-- THE TASK --
Tally the lines containing "demoZero" in this data. Respond with the tally alone.

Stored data
-- ==== Sys2Proof/Tests/Slice0.lean ====
section
/-! SUPPORT. The model's own tests: the well-formedness checks refuse, the worked values of the manual come out, single
commands do what their rules say, and for every statement that has hypotheses a concrete state and operands that meet
them. -/

set_option Elab.async false

namespace Sys2Proof.Tests

open Sys2Proof Sys2Proof.Machine

/-! ## Helpers -/

/-- A mark or pulse before which no line fell. -/
def steady : Falls := { onTrack := false, guard := false, fault := false }

/-- A command frame to address 1 with a good check. -/
def frame (kind : Nat) (payload : List Byte) : HostFrame :=
  { addr := 1, payload := payload, check := Machine.frameCheck 1 (byteOf kind) payload }

/-- A DATA frame to address 1 with a good check. -/
def dataFrame (tag seq : Byte) (bytes : Vector Byte 256) : DataFrame :=
  { addr := 1, tag := tag, seq := seq, bytes := bytes, check := dataCheck 1 tag seq bytes.toList }

/-- A READY spindle whose heads rest on track at cylinder 0. -/
def resting : SpindleUnit :=
  { SpindleUnit.initial false false Lines.quiet with
    life := .ready, chan := { Channel.initial with state := .onTrack, posKnown := true } }

/-- A port that is UP at address 1. -/
def upPort : LinkPort := { LinkPort.initial 1 true with link := .up, timer := some 100 }

/-- Eight resting spindles, four ports that are UP, and no work. -/
def calm : State :=
  { part := { State.reset.part with spindles := Vector.replicate 8 resting, ports := Vector.replicate 4 upPort }
    pending := [] }

/-- `calm` with spindle 0 changed. -/
def withSp (f : SpindleUnit → SpindleUnit) : State := { calm with part := calm.part.modSp 0 f }

/-- `calm` with port A changed. -/
def withPort (f : LinkPort → LinkPort) : State := { calm with part := calm.part.modPort 0 f }

/-- An entry of port A and tag 1 on track (0, 0). -/
def entry (kind : EntryKind) (state : EntryState) : Entry :=
  { newEntry (.host 0 1) kind 0 0 0 4 false 0 [] 0 with state := state, track := some { cyl := 0, head := 0 } }

/-- Spindle 0 with one entry of port A and tag 1, and the next field of a read of block 0. -/
def working (kind : EntryKind) (state : EntryState) (u : SpindleUnit) : SpindleUnit :=
  { u with
    queue := [entry kind state]
    xfer := { next := some { action := firstAction kind, field := .block 0 }, bind := 4, mismatch := false, cont := none } }

/-- A slot held by that entry for a block. -/
def held (state : SlotState) (source : SlotSource) (block : Nat) : StagingSlot :=
  { StagingSlot.initial with state := state, owner := some (.host 0 1), block := some block, source := some source }

/-- `calm` with that entry on spindle 0, and slot 0 as given. -/
def busy (kind : EntryKind) (state : EntryState) (sl : StagingSlot) : State :=
  { calm with part := (calm.part.modSp 0 (working kind state)).modSlot 0 fun _ => sl }

/-- `calm` with the path carrying block 0 of that entry. -/
def carrying (kind : EntryKind) (source : SlotSource) (path : PathState) (id : Option BlockId) : State :=
  let s := busy kind .transferring (held .filling source 0)
  { s with part := { s.part with
      path := { state := path, holder := some (.entry (.host 0 1)), spindle := some 0, field := some (.block 0)
                id := id, faulted := false } } }

/-- The track and the block ID of block 0 of (0, 0). -/
def track0 : Track := { cyl := 0, head := 0 }

/-- The first alternate. -/
def track1 : Track := { cyl := 68, head := 0 }

def block0 : BlockId := { cyl := 0, head := 0, block := 0, flags := 0 }

/-- `calm` with the path carrying block 0 of an entry of spindle 0, in its queue or in the internal place, with an action
of the transfer record and a slot of that entry. -/
def passing (act : Action) (e : Entry) (sl : StagingSlot) : State :=
  let q := (calm.part.modSp 0 fun u =>
    { u with queue := if e.owner = .internal then [] else [e], internal := if e.owner = .internal then some e else none
             xfer := { next := some { action := act, field := .block 0 }, bind := 4, mismatch := false, cont := none } }).modSlot
      0 fun _ => sl
  { calm with part := { q with
      path := { state := pathStateFor act, holder := some (.entry e.owner), spindle := some 0, field := some (.block 0)
                id := some block0, faulted := false } } }

/-- A command answers a next state, and that state meets a test. -/
def gives (c : Instr) (s : State) (f : Lubran → Bool) : Bool :=
  match exec c s with
  | .next t => f t.part
  | .fault _ | .refused _ => false

/-- The ask that the field check makes of a payload. -/
def askOf {α : Type} (x : Option (Ask × α)) : Ask := (x.map Prod.fst).getD { tag := 0 }

/-! ## Well-formedness refuses -/

theorem test_long_payload_refused :
    (Instr.read 0 { addr := 1, payload := List.replicate 49 0, check := 0 }).wellFormed = false := by decide +kernel

theorem test_bad_check_refused :
    (Instr.sense 0 { frame 20 [0] with check := (frame 20 [0]).check + 1 }).wellFormed = false := by decide +kernel

theorem test_bad_data_check_refused (f : DataFrame) :
    (Instr.data 0 { f with check := dataCheck f.addr f.tag f.seq f.bytes.toList + 1 }).wellFormed = false := by
  simp only [Instr.wellFormed, dataGood, decide_eq_false_iff_not]
  bv_omega

theorem test_reset_port_payload_refused : (Instr.resetPort 0 (frame 80 [1])).wellFormed = false := by decide +kernel

theorem test_good_data_is_not_damaged (addr tag seq : Byte) (bytes : Vector Byte 256) :
    (Instr.dataFrameCheck 0 (.badCheck ⟨addr, tag, seq, bytes, dataCheck addr tag seq bytes.toList⟩)).wellFormed =
      false := by
  simp [Instr.wellFormed, dataGood]

theorem test_cut_of_no_data_refused : (Instr.dataFrameCheck 0 (.cut [1, 1])).wellFormed = false := by decide +kernel

theorem test_known_kind_is_not_unknown : (Instr.unknownKind 0 1 80).wellFormed = false := by decide +kernel

theorem test_good_length_refused : (Instr.frameLength 0 1 1 (.long 48)).wellFormed = false := by decide +kernel

theorem test_empty_reset_port_is_no_length_error :
    (Instr.frameLength 0 1 80 (.whole [] (frame 80 []).check)).wellFormed = false := by decide +kernel

/-- R179: a RESET PORT with a payload is refused for its length only when its check has passed. -/
theorem test_bad_reset_port_is_a_check_error :
    let bad : HostFrame := { frame 80 [1] with check := (frame 80 [1]).check + 1 }
    (Instr.frameCheck 0 80 bad).wellFormed = true ∧ (Instr.frameLength 0 1 80 (.whole bad.payload bad.check)).wellFormed = false := by
  decide +kernel

theorem test_good_check_is_no_check_error : (Instr.frameCheck 0 20 (frame 20 [0])).wellFormed = false := by
  decide +kernel

theorem test_whole_frame_is_not_cut : (Instr.frameCut 0 [1, 20, 0, 5]).wellFormed = false := by decide +kernel

theorem test_sound_command : (Instr.read 0 (frame 1 [1, 0, 0, 5, 3, 0, 4, 0])).wellFormed = true := by decide +kernel

/-! ## Worked values of the manual -/

/-- R1: logical 205 is in group 3 and maps to physical 211; logical 196 to 200; physical 348 is a spare. -/
theorem test_cylinders : physicalCyl 205 = 211 ∧ physicalCyl 196 = 200 ∧ isHomeCyl 348 = false ∧ logicalCyl 211 = 205 := by
  decide
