-- ==== Sys2Proof/Machine/Poly.lean ====
section
/-! DEFINITION. The meanings of the polynomial commands POLY.* (42_polynomial.md R118, R119). -/

namespace Sys2Proof.Machine

/-- POLY.EVAL (R118): every sequence and every point is accepted. -/
def execPolyEval (x : Byte) (c : List Byte) (s : State) : Host.Outcome State Fault Refusal :=
  respond (.value (peval c x)) s

/-- POLY.MUL (R119): RANGE where a product of operands of these lengths, as sent, could exceed MAX_LEN elements. -/
def execPolyMul (a b : List Byte) (s : State) : Host.Outcome State Fault Refusal :=
  if Config.maxLen + 1 < a.length + b.length then raise .range s else respond (.sequence (pmul a b)) s

end Sys2Proof.Machine
end

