-- ==== Sys2Proof/Machine/Core.lean ====
section
/-! DEFINITION. The machine as the host runs it. -/

def Sys2Proof.core : Host.Core := { State := Sys2Proof.Machine.State, Fault := Sys2Proof.Machine.Fault, Refusal := Sys2Proof.Machine.Refusal, step := Sys2Proof.Machine.step, reset := Sys2Proof.Machine.State.reset }
end

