-- ==== Sys2Proof/Tests/Slice0.lean ====
section
/-! SUPPORT. The model's own tests: ill-formed terms that the well-formedness check refuses, frames written out from the
spec's encodings and what they decode to, single steps with the spec's own examples (95_test_vectors.md and the rules'
`Example` lines), and for every obligation that has hypotheses a state and operands that meet them. -/

-- The kernel decides these theorems; one after the other they need few threads.
set_option Elab.async false

namespace Sys2Proof.Tests

open Sys2Proof.Machine

/-! ### Helpers -/

/-- A state with the codec instance (7, 4, 0x03) of the spec's examples, installed in the reset state. -/
def demo : State := { State.reset with regs := Regs.reset.install 7#16 4#16 0x03#8 (genpoly 7 4 0x03#8) }

/-- A state with the codec instance (7, 3, 0x03): the degree of the generator polynomial exceeds k. -/
def demoWide : State := { State.reset with regs := Regs.reset.install 7#16 3#16 0x03#8 (genpoly 7 3 0x03#8) }

/-- A state with the codec instance (7, 7, 0x03): no root. -/
def demoEqual : State := { State.reset with regs := Regs.reset.install 7#16 7#16 0x03#8 (genpoly 7 7 0x03#8) }

/-- A state with the codec instance (7, 4, 0x00): the zero generator element. -/
def demoZero : State := { State.reset with regs := Regs.reset.install 7#16 4#16 0x00#8 (genpoly 7 4 0x00#8) }

/-- A state with the largest instance, (256, 1, 0x03). -/
def demoLargest : State := { State.reset with regs := Regs.reset.install 256#16 1#16 0x03#8 (genpoly 256 1 0x03#8) }

theorem reset_inv : State.reset.Inv := Regs.reset_inv

theorem demo_inv : demo.Inv := Regs.install_inv _ Regs.reset_inv _ _ _ (by decide) (by decide) (by decide)

theorem demoWide_inv : demoWide.Inv := Regs.install_inv _ Regs.reset_inv _ _ _ (by decide) (by decide) (by decide)

theorem demoEqual_inv : demoEqual.Inv := Regs.install_inv _ Regs.reset_inv _ _ _ (by decide) (by decide) (by decide)

theorem demoZero_inv : demoZero.Inv := Regs.install_inv _ Regs.reset_inv _ _ _ (by decide) (by decide) (by decide)

theorem demoLargest_inv : demoLargest.Inv :=
  Regs.install_inv _ Regs.reset_inv _ _ _ (by decide) (by decide) (by decide)

/-- The response to a frame sent in state `s`, with the registers after it. -/
def reply (s : State) (f : Frame) : Option (Frame × Regs) :=
  match step (s.present f) with
  | .next t => t.responses.getLast?.map (fun r => (r, t.regs))
  | .fault _ => none
  | .refused _ => none

/-- The frame `f` is answered `r` in state `s`, and the registers stay as they were. -/
abbrev replies (s : State) (f r : Frame) : Prop := reply s f = some (r, s.regs)

/-! ### Well-formedness refuses what no frame can carry -/

theorem fitsLength_replicate (n : Nat) (c : Byte) : fitsLength (List.replicate n c) = decide (n ≤ 65535) := by
  simp only [fitsLength, Config.maxLen, List.length_replicate]
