/-! ## Taking an exception -/

/-- Where an exception's vector number comes from (R404 step 2): internal logic, or the acknowledge cycle of
an interrupt of a level, with what the interrupting side answers. -/
inductive VectorSource where
  | internal (v : Byte)
  | interrupt (lvl : BitVec 3) (ans : IackAnswer)
  deriving DecidableEq, Repr

/-- The address of the acknowledge cycle (R428): A23-A4 = 1, A3-A1 = level. -/
def iackAddr (lvl : BitVec 3) : Long := 0x00FFFFF0#32 + 2#32 * lvl.setWidth 32

/-- What the interrupting side's answer is as the end of a bus cycle. -/
def IackAnswer.onBus : IackAnswer → BusAnswer
  | .vector _ => .ok
  | .autovector => .vpa
  | .busError => .busError
  | .rerun => .rerun
  | .never => .never

/-- The word on the data bus when an acknowledge cycle ends with DTACK: the one the platform supplies with that very
cycle, else the vector number announced, else any value. -/
def IackAnswer.word (ans : IackAnswer) (supplied : Option Word) (free : Long) : Word :=
  match supplied, ans with
  | some w, _ => w
  | none, .vector n => n.setWidth 16
  | none, _ => lowWord free

/-- `InterruptAcknowledge(lvl)` (R428 to R431): the low byte of the word supplied, 24 + level for an autovector, 24
for a spurious interrupt; re-run, the cycle is asked again. A level-7 acknowledge clears the edge latch (R35). -/
def interruptAcknowledge (lvl : BitVec 3) (ans : IackAnswer) : M Byte := fun s =>
  let s := { s with nmiPending := if lvl = 7 then false else s.nmiPending }
  let e := runCycle .iack .intAck (iackAddr lvl) true none ans.onBus s.turns s
  let done (v : Byte) (data : Option Word) (s : State) : EStateM.Result BusStop State Byte :=
    .ok v (s.logCycle .iack .intAck (iackAddr lvl) true data e.answer)
  match e.answer with
  | .ok =>
    let w := ans.word e.supplied (Config.freeLong e.state.freeCount)
    done (w.extractLsb' 0 8) (some w)
      (if e.supplied = none ∧ ans.onBus ≠ .ok then { e.state with freeCount := e.state.freeCount + 1 } else e.state)
  | .vpa => done (24 + lvl.setWidth 8) none e.state
  | .busError => done 24 none e.state
  | .rerun | .never => .error .hang e.state

/-- Step 2 of R404. -/
def VectorSource.number : VectorSource → M Byte
  | .internal v => pure v
  | .interrupt lvl ans => interruptAcknowledge lvl ans

/-- Step 1 of R404: supervisor state, trace off, for an interrupt the mask set to its level. -/
def VectorSource.enter (src : VectorSource) (sr : StatusReg) : StatusReg :=
  match src with
  | .internal _ => { sr with s := true, t := false }
  | .interrupt lvl _ => { sr with s := true, t := false, i := lvl }

/-- `VectorFetch(v)` (R402): the long word at 4 times the vector number, supervisor data. -/
def vectorFetch (v : Byte) : M Long := memRead .superData (4#32 * v.setWidth 32) .l

/-- The exception procedure of groups 1 and 2 (R405; D11 for the order: PRESUMED, unsafe, log entry 13): the copy
of SR, supervisor state, the three-word frame (program counter low, acknowledge cycle, status register,
program counter high), the vector. -/
def takeException (g : ExcGroup) (src : VectorSource) (pcs : Long) : M Unit := do
  let srCopy := (← get).sr
  modify fun s => { s with pstate := .exception g, sr := src.enter s.sr }
  let ssp := (← get).ssp
  memWrite .superData (ssp - 2) .w false (ofWord (lowWord pcs))
  let v ← src.number
  memWrite .superData (ssp - 6) .w false (ofWord srCopy.toWord)
  memWrite .superData (ssp - 4) .w false (ofWord (highWord pcs))
  modify fun s => { s with ssp := ssp - 6 }
  let pc ← vectorFetch v
  modify fun s => { s with pc := pc, pstate := .normal }

/-- The I/N bit (R443): 1 while group 0 or group 1 exception processing is going on. -/
def PState.notInstruction : PState → Bool
  | .exception .group0 | .exception .group1 => true
  | _ => false

/-- R/W of the group 0 frame (R443): read = 1. -/
def Direction.isRead : Direction → Bool
  | .read => true
  | .write => false

/-- The first word of the group 0 frame (R443): R/W bit 4, I/N bit 3, the function code; bits 15-5 free (U8). -/
def group0Word (free : Long) (acc : Access) (notInstr : Bool) : Word :=
  free.extractLsb' 5 11 ++ BitVec.ofBool acc.dir.isRead ++ BitVec.ofBool notInstr ++ acc.fc.bits

/-- The program counter a group 0 exception stacks (R441, D12, U6, U6b; DEDUCED, safe, log entry 14): one to five words
beyond the instruction, which is free; any value when no instruction was being processed. -/
def group0Pc (free : Long) (pc0 : Long) (notInstr : Bool) : Long :=
  if notInstr then free else pc0 + 2 * (1 + BitVec.ofNat 32 (free.toNat % 5))

/-- The group 0 procedure after the double-fault check (R443): the seven-word frame and the vector. `hasOpw`
says whether an operation word had been fetched (R441). -/
def group0Frame (v : Byte) (acc : Access) (pc0 : Long) (hasOpw : Bool) : M Unit := do
  let s0 ← get
  let notInstr := s0.pstate.notInstruction
  modify fun s =>
    { s with
      g0Active := true
      tracePending := false
      pstate := .exception .group0
      sr := { s.sr with s := true, t := false } }
  let ssw := group0Word (← drawFree) acc notInstr
  let pcs := group0Pc (← drawFree) pc0 notInstr
  let freeIr ← drawFree
  let ir := if notInstr || !hasOpw then lowWord freeIr else s0.ir
  let ssp := s0.ssp
  memWrite .superData (ssp - 14) .w false (ofWord ssw)
  memWrite .superData (ssp - 12) .w false (ofWord (highWord acc.addr))
  memWrite .superData (ssp - 10) .w false (ofWord (lowWord acc.addr))
  memWrite .superData (ssp - 8) .w false (ofWord ir)
  memWrite .superData (ssp - 6) .w false (ofWord s0.sr.toWord)
  memWrite .superData (ssp - 4) .w false (ofWord (highWord pcs))
  memWrite .superData (ssp - 2) .w false (ofWord (lowWord pcs))
  modify fun s => { s with ssp := ssp - 14 }
  let pc ← vectorFetch v
  modify fun s => { s with pc := pc, pstate := .normal }

/-- The halted processing state (R444, R445). -/
def State.halt (s : State) : State := { s with pstate := .halted, tracePending := false }

/-- `Group0Exception` (R443, R444): a bus error or address error while group 0 processing is in progress, a
second one inside it included, halts the processor. -/
def enterGroup0 (v : Byte) (acc : Access) (pc0 : Long) (hasOpw : Bool) (s : State) : Out :=
  if s.g0Active then .next s.halt
  else
    match group0Frame v acc pc0 hasOpw s with
    | .ok _ s' => .next s'
    | .error .hang _ => .fault .busCycleNeverTerminated
    | .error _ s' => .next s'.halt

/-- What an abandoned rule leads to (R407): bus error is vector 2, address error vector 3. -/
def abandon (pc0 : Long) (hasOpw : Bool) (e : BusStop) (s : State) : Out :=
  match e with
  | .busError acc => enterGroup0 2 acc pc0 hasOpw s
  | .addressError acc => enterGroup0 3 acc pc0 hasOpw s
  | .hang => .fault .busCycleNeverTerminated

/-- The end of a sequence of actions of the instruction at `pc0`. -/
def finish (pc0 : Long) (hasOpw : Bool) (r : EStateM.Result BusStop State Unit) : Out :=
  match r with
  | .ok _ s => .next s
  | .error e s => abandon pc0 hasOpw e s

-- PROBLEM SOLUTION --
2